What are treatments for immune destruction?

Answer 27

Immunosuppression via steroids (e.g. prednisolone)

Splenectomy for ITP

Question 28

What are treatments for increased consumption?

Answer 28

Treat the underlying cause

In the meatime - continue with replacement therapy

Question 29

What are some additional haemostatic treatments?

Answer 29

• Desmopressin (DDAVP)
  Vasopressin analogue
  2-5 fold increase in VWF (and FVIII)
  releases endogenous stores (so only useful in mild disorders)
• Tranexamic acid = antifibrinolytic (i.e. stops blood clots from breaking down)
• Fibrin glue/spray used in surgery
• Other approaches e.g hormonal (oral contraceptive pill for menorrhagia)

Question 30

What is secondary haemostasis?

Answer 30

Coagulation of blood

By stabilising the platelet plug from primary haemostatic using fibrin

Question 31

What are the causes of disorders of coagulation (secondary haemostasis)?

Answer 31

Coagulation generates thrombin (IIa), which then converts fibrinogen to fibrin

So deficiency in any of the coagulation factors result in failure of thrombin production and so fibrin formation

Question 32

How can the balance between thrombosis and bleeding be tipped to cause bleeding?

Answer 32

An increase in fibrinolytic factors or anticoagulant proteins

A decrease in coagulation factors

Question 33

What are the causes of coagulant factor deficiences?

Answer 33

1. Hereditary deficiency of coagulation production e.g. Factor VIII/IX: haemophilia A/B
2. Acquired deficiency of coagulation production e.g. liver disease, anticoagulant drugs, warfarin, direct Oral Anticoagulants (DOACs)
3. Dilution e.g. blood transfusions
4. Increased consumptions e.g. Disseminated intravascular coagulation (DIC) – common
   (Immune – autoantibodies – rare)

Question 34

What are some examples of inherited coagulation disorders?

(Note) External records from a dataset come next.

-- ==== Sys2Proof/Machine/Plans.lean ====
section
/-! DEFINITION. Commands of groups 0x03 and 0x04: plans, runs of tasks outside a step, steps, HALT and RESUME
(02 R51, 07 R205, 08 R219, R220, 13 R353, R364, R368, R369, R508, 14 R389, 18 R484). -/

namespace Sys2Proof.Machine

/-! ### Rooms of a plan (07 R205). In a plan image the requested room k is written 0xE000 + k (log 50). -/

/-- The room that a plan's reference names once its rooms are granted; `ids` has the rooms in the plan's order. -/
def planRoomId (ids : List Nat) (r : Nat) : Nat :=
  if 0xE000 ≤ r && r < 0xE000 + ids.length then ids.getD (r - 0xE000) r else r

def planRoomBase (s : State) (ids : List Nat) (r : Nat) : Nat :=
  ((roomAt s (planRoomId ids r)).map (fun m => m.base.toNat)).getD 0

/-- An address whose upper 16 bits name a requested room is that room's base plus its lower 48 bits. -/
def planAddr (s : State) (ids : List Nat) (a : Nat) : Nat :=
  let r := a / 2 ^ 48
  if 0xE000 ≤ r && r < 0xE000 + ids.length then planRoomBase s ids r + a % 2 ^ 48 else a

/-- A stream of a requested room gives its first address from the room's base. -/
def resolveStream (s : State) (ids : List Nat) (x : BitVec 256) : BitVec 256 :=
  let r := sRoom x
  if 0xE000 ≤ r && r < 0xE000 + ids.length then
    putFld (putFld x 208 48 (planRoomBase s ids r + sBase x)) 16 16 (planRoomId ids r)
  else x

def resolveDesc (s : State) (ids : List Nat) (d : BitVec 2048) : BitVec 2048 :=
  let d := [512, 768, 1024, 1280, 1536].foldl (fun d lo => putFld d lo 256 (resolveStream s ids (bits d lo 256)).toNat) d
  let d := [192, 128, 1984, 1856].foldl (fun d lo => putFld d lo 64 (planAddr s ids (fld d lo 64))) d
  putFld d 1968 16 (planRoomId ids (dProgRoom d))

def resolveTask (s : State) (ids : List Nat) (t : PlanTask) : PlanTask :=
  { t with
    desc := resolveDesc s ids t.desc
    auxRest := t.auxRest.map (resolveStream s ids)
    room := BitVec.ofNat 16 (planRoomId ids t.room.toNat) }

/-- A parameter entry's rooms; an entry whose CRC fails stays as it is. -/
def resolveEntry (ids : List Nat) (e : BitVec 512) : BitVec 512 :=
  if !recCrcOk e then e
  else
    let loc (e : BitVec 512) (lo : Nat) : BitVec 512 := putFld e (lo + 24) 16 (planRoomId ids (fld e (lo + 24) 16))
    recSeal (putFld ([280, 240, 200, 160, 120].foldl loc e) 352 16 (planRoomId ids (peGradRoom e)))

def resolveSaved (s : State) (ids : List Nat) (e : BitVec 256) : BitVec 256 :=
  putFld (putFld e 192 16 (planRoomId ids (fld e 192 16))) 128 64 (planAddr s ids (fld e 128 64))

def resolvePlan (s : State) (ids : List Nat) (p : Plan) : Plan :=
  let room (r : W16) : W16 := BitVec.ofNat 16 (planRoomId ids r.toNat)
  let addr (a : W64) : W64 := BitVec.ofNat 64 (planAddr s ids a.toNat)
  { p with
    tasks := p.tasks.map (resolveTask s ids)
    params := p.params.map (resolveEntry ids)
    saved := p.saved.map (resolveSaved s ids)
    localGrads := p.localGrads.map (fun g => (g.1, room g.2.1, g.2.2))
    tokenRows := p.tokenRows.map (fun t => { t with fwdRows := addr t.fwdRows, bwdRows := addr t.bwdRows, residual := addr t.residual })
    rounds := p.rounds.map (fun x => { x with rows := addr x.rows, out := addr x.out })
    digestRoom := room p.digestRoom
    histories := p.histories.map (fun h => (room h.1, h.2)) }

def planRoomReq (r : PlanRoom) : RoomReq :=
  { cls := r.cls, home := r.home, index := r.index, slots := r.slots, fallback := r.fallback, pages := r.pages }

/-- A room of the plan breaks R205: a home or size that no room has, or one to take over that the session does not own. -/
def planRoomBad (s : State) (owner : W16) (r : PlanRoom) : Bool :=
  match r.given with
  | some id => ((roomAt s id.toNat).map (fun m => m.owner != owner)).getD true
  | none => decide (7 < r.cls) || decide (3 < r.home) || !homeAllowed (planRoomReq r) ||
      ((r.home == 0 || r.home == 2) && decide (7 < r.index)) || r.slots == 0 || decide (5 < r.slots) || r.pages == 0

/-- Grant every requested room, as one request: the rooms in the plan's order, or none. -/
def grantPlan (owner : W16) : List PlanRoom → List Nat → State → Option (List Nat × State)
  | [], ids, s => some (ids, s)
  | r :: rs, ids, s =>
    match r.given with
    | some id => grantPlan owner rs (ids ++ [id.toNat]) s
    | none => match grantRoom (planRoomReq r) owner s with
      | some (id, s) => grantPlan owner rs (ids ++ [id]) s
      | none => none

/-- Rooms among `ids` that the plan asked for. -/
def freshRooms (p : Plan) (ids : List Nat) : List Nat := ((p.rooms.zip ids).filter (fun x => x.1.given.isNone)).map (fun x => x.2)

/-- The programs of the tasks are written into the requested rooms, whose first version is then committed (05 R155;
log 50). -/
def writePrograms (p : Plan) (fresh : List Nat) (s : State) : State :=
  let mine := p.tasks.filter (fun t => dProgLen t.desc != 0 && fresh.contains (dProgRoom t.desc))
  let s := forEach mine (fun t s =>
    wr (dProgAddr t.desc) (recBytes t.progHead ++ t.prog.flatMap recBytes) s) s
  forEach ((mine.map (fun t => dProgRoom t.desc)).foldl addNew []) (fun r s =>
    commitRoom r (updRoom r (fun m => (openVer m 1 0).getD m) s)) s

/-! ### PLAN_LOAD (08 R219, 13 R353, 18 R484) -/

/-- BAD_ARG at the item of the image that breaks a check (log 48). -/
def planRefused (p : Plan) (s : State) : Ans × State :=
  let off := Config.planOffset p
  (.done { st := stBadArg, detail := 0x8000 + min (off / 128) 0x7FFF, r0 := off }, s)

/-- An unapplied gradient version keeps its LAG in force. -/
def lagBad (s : State) (p : Plan) : Bool :=
  p.params.any peResident && s.rooms.any (fun r => !r.2.unapplied.isEmpty) && s.steps.lagInForce != some p.lag

def liveOfKind (s : State) (fore : Bool) : Bool :=
  s.porter.plans.any (fun q => q.2.forerunner == fore && !s.porter.unloaded.contains q.1)

/-- Conditions of R484: a forerunner tower for a forerunner plan; no pond of one in a native plan; one plan of a kind. -/
def kindBad (s : State) (p : Plan) : Bool :=
  let towers := s.cap.frTowers ||| s.cap.entering
  liveOfKind s p.forerunner ||
  (if p.forerunner then towers == 0
   else p.tasks.any (fun t => (addrsOf t).any (fun a => regionOf a == .pond && decide (sliceOf a / 48 < 4) && towers.getLsbD (sliceOf a / 48))))

def planLoad (p : Plan) : Handler := fun q s =>
  if planFormBad p || p.rooms.any (planRoomBad s q.session) then planRefused p s
  else match grantPlan q.session p.rooms [] s with
    | none => reply stNoRoom s
    | some (ids, t) =>
      let p' := resolvePlan t ids p
      if planBad t p' then planRefused p s
      else if kindBad t p' || lagBad t p' then reply stWrongState s
      else
        let h := s.porter.nextHandle
        let t := writePrograms p' (freshRooms p ids) t
        (.done { st := stDone, r0 := h }, { t with
          porter := { t.porter with plans := tset t.porter.plans h p', nextHandle := h + 1 }
          steps := { t.steps with stepFree := true } })

def execCmdPlanLoad (c : Cmd) (plan : Plan) (s : State) : Host.Outcome State Fault Refusal :=
  .next (order 0x0301 c [.plan] (planLoad plan) s)

/-- A step of the plan is open or queued. -/
def planInStep (s : State) (h : W32) : Bool :=
  s.steps.job.any (fun j => j.handle == h) || s.steps.queued.any (fun q => q.2 == h)

def planUnload (h : W32) : Handler := fun _ s =>
  if (livePlan s h).isNone then badInline 0 s
  else if planInStep s h then reply stWrongState s
  else ok (dropPlan h.toNat s)

def execCmdPlanUnload (c : Cmd) (handle : W32) (s : State) : Host.Outcome State Fault Refusal :=
  .next (order 0x0302 c [.plan] (planUnload handle) s)

/-! ### TASKS_RUN (13 R508) -/

def newJob (id : Nat) (step : W64) (handle : W32) (tasks : List PlanTask) : Job :=
  { id := id, step := step, handle := handle, tasks := tasks.foldl (fun t k => tset t (dTask k.desc) (.waiting none)) [],
    failing := none, outs := [], reads := [], keeps := [], holds := [], only := [], stalled := [] }

def tasksRun (h : W32) (first count : Nat) : Handler := fun _ s =>
  match livePlan s h with
  | none => badInline 0 s
  | some p =>
    let ts := p.tasks.filter (fun t => decide (first ≤ dTask t.desc) && decide (dTask t.desc < first + count))
    if (planTask p first).isNone && count != 0 then badInline 4 s
    else if ts.length != count then badInline 8 s
    else
      let id := s.steps.nextRun
      if count == 0 then ok s
      else (.wait (.tasks id), { s with steps := { s.steps with
        runs := s.steps.runs ++ [newJob id 0 h ts], nextRun := id + 1 } })

def execCmdTasksRun (c : Cmd) (handle first count : W32) (s : State) : Host.Outcome State Fault Refusal :=
  .next (order 0x0303 c [.plan] (tasksRun handle first.toNat count.toNat) s)

/-! ### STEP_RUN (13 R364) -/

/-- The blocks of the last five steps, and that of a queued step (08 R220). -/
def keepSets (n : W64) (l : List (W64 × List (BitVec 512))) : List (W64 × List (BitVec 512)) :=
  let old := sortBy (fun a b => b.1.toNat ≤ a.1.toNat) (l.filter (fun q => q.1.toNat ≤ n.toNat))
  l.filter (fun q => n.toNat < q.1.toNat) ++ old.take 5

/-- What an earlier run of the step, or of one after it, left is dropped: its notices, with their pins, its dispatches and its
rounds. -/
def forgetStep (n : W64) (s : State) : State :=
  let old (r : Red) : Bool := decide (n.toNat ≤ r.step.toNat) && r.own.isSome
  let s := forEach ((s.red.open_.filter old).flatMap (fun r => r.pins)) (fun p s => unpinRoom p.1.toNat p.2.toNat s) s
  { s with
    red := { s.red with
      open_ := s.red.open_.filter (fun r => !old r)
      carry := s.red.carry.filter (fun c => decide (nStep c.2.1 < n.toNat)) }
    exch := { s.exch with
      dispatches := s.exch.dispatches.filter (fun d => d.step != n)
      rounds := s.exch.rounds.filter (fun r => !(r.step == n && r.started)) } }

/-- The step opens: its Ledger record begins, and its tasks wait for dispatch. -/
def openStep (n : W64) (h : W32) (p : Plan) (s : State) : State :=
  let s := forgetStep n s
  setScaled (n - 1) { s with
    params := { s.params with readyGroups := [] }
    steps := { s.steps with
      job := some (newJob 0 n h (p.tasks.filter (fun t => t.inStep))), begun := false, workLost := false, nonFinite := false
      verdict := none, record := { LedgerRec.reset with step := n, reds := closedBefore s n.toNat }, sets := keepSets n s.steps.sets } }

def optSetBad (n : W64) (x : BitVec 512) : Bool := bits x 448 64 != n || fld x 32 63 != 0 || !recCrcOk x

/-- The plan places a task on a core of a gated tower (14 R389). -/
def gatedTask (s : State) (p : Plan) : Bool :=
  (p.tasks.filter (fun t => t.inStep)).any (fun t => match pondCore s t with
    | some c => !towerOn s (towerOf c) || (tfind? s.power.gating (towerOf c)).isSome
    | none => false)

/-- The next step (13 R364). -/
def stepExpected (s : State) (n : W64) : Bool :=
  match s.steps.job with
  | some j => n == j.step + 1
  | none => match s.steps.afterRestore with
    | some m => n == m
    | none => if s.steps.stepFree then n != 0 else n == s.steps.lastBoundary + 1

def stepRun (h : W32) (n : W64) (sets : List (BitVec 512)) : Handler := fun _ s =>
  match livePlan s h with
  | none => badInline 0 s
  | some p =>
    if sets.isEmpty || 16 < sets.length then badExt 0 s
    else match sets.zipIdx.find? (fun x => optSetBad n x.1) with
      | some x => badExt (64 * x.2) s
      | none =>
        if s.steps.queued.isSome || p.coreMapCheck != coreMapCheck s || gatedTask s p || s.params.lost || s.restore.isSome then
          reply stWrongState s
        else if !stepExpected s n then badInline 8 s
        else
          let s := { s with steps := { s.steps with
            sets := s.steps.sets.filter (fun (q : W64 × List (BitVec 512)) => q.1 != n) ++ [(n, sets)] } }
          let s := if s.steps.job.isSome then { s with steps := { s.steps with queued := some (n, h) } } else openStep n h p s
          (.wait (.step n), s)

def execCmdStepRun (c : Cmd) (handle : W32) (step : W64) (sets : List (BitVec 512)) (s : State) :
    Host.Outcome State Fault Refusal := .next (order 0x0401 c [.plan] (stepRun handle step sets) s)

/-- A queued STEP_RUN's step opens at the boundary, if its plan still fits (02 R51, 14 R389). -/
def openQueued (s : State) : State :=
  match s.steps.queued with
  | none => s
  | some (n, h) =>
    let s := { s with steps := { s.steps with queued := none } }
    let refuse := finish (fun q => q.wait == Wait.step n) { st := stWrongState }
    match livePlan s h with
    | none => refuse s
    | some p => if p.coreMapCheck != coreMapCheck s || gatedTask s p then refuse s else openStep n h p s

/-- STEP_ABORT (13 R369). -/
def stepAbort (n : W64) : Handler := fun _ s =>
  if s.steps.job.any (fun j => j.step == n) then ok (failStep stSuperseded 0 s)
  else if s.steps.queued.any (fun q => q.1 == n) then
    ok (finish (fun q => q.wait == Wait.step n) { st := stSuperseded } { s with steps := { s.steps with queued := none } })
  else reply stWrongState s

def execCmdStepAbort (c : Cmd) (step : W64) (s : State) : Host.Outcome State Fault Refusal :=
  .next (order 0x0402 c [.plan] (stepAbort step) s)

/-! ### Safety settings (13 R368) -/

/-- The sender of a safety order as a setter. -/
def setterOf (n : Nat) : Setter := if n == 64 then .baseboard else .owner

/-- The sender may relax a setting that `cur` made. -/
def mayRelax (n : Nat) (cur : Setter) : Bool := n == 64 || cur == .owner

/-- DENIED, with event 0x8302; `subject` is the line of Table 13-9 that the order names, from 0. -/
def denySafety (n code subject : Nat) (s : State) : Ans × State :=
  reply stDenied (raiseCtrl 0x8302 [a2 n, a2 code, a2 subject] s)

/-! ### HALT and RESUME -/

def halt : Handler := fun p s =>
  ok (if s.porter.halted then s
    else { s with porter := { s.porter with halted := true, haltSetter := setterOf p.cmd.mailbox.val } })

def execCmdHalt (c : Cmd) (s : State) : Host.Outcome State Fault Refusal := .next (order 0x0403 c [.dispatch] halt s)

def resume : Handler := fun p s =>
  let n := p.cmd.mailbox.val
  if !s.porter.halted then ok s
  else if !mayRelax n s.porter.haltSetter then denySafety n 0x0404 2 s
  else ok { s with porter := { s.porter with halted := false, haltSetter := setterOf n } }

def execCmdResume (c : Cmd) (s : State) : Host.Outcome State Fault Refusal := .next (order 0x0404 c [.dispatch] resume s)

end Sys2Proof.Machine
end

How does it lead to bleeding?

Answer 34

Haemophilia A (Factor VIII deficiency)
Haemophilia B (Factor IX deficiency)
sex linked
1 in 10^4 births
Others are very rare (autosomal recessive) 

Although the platelet plug is formed, due to missing coagulation factors, fibrin cannot be formed so the unstable platelet plug breaks apart - leads to bleeding

Question 35

What is a characteristic clinical feature of haemophilia?

Answer 35

Haemarthrosis = spontaneous joint bleeding

Can lead to joint deformity and myscle wasting

Question 36

What should be avoided in patients with haemophilia?

Answer 36

Intramuscular injections - leads to extensive haematoma

Question 37

Why are different coagulation factor deficiencies not all the same in terms of symptoms and quality of life?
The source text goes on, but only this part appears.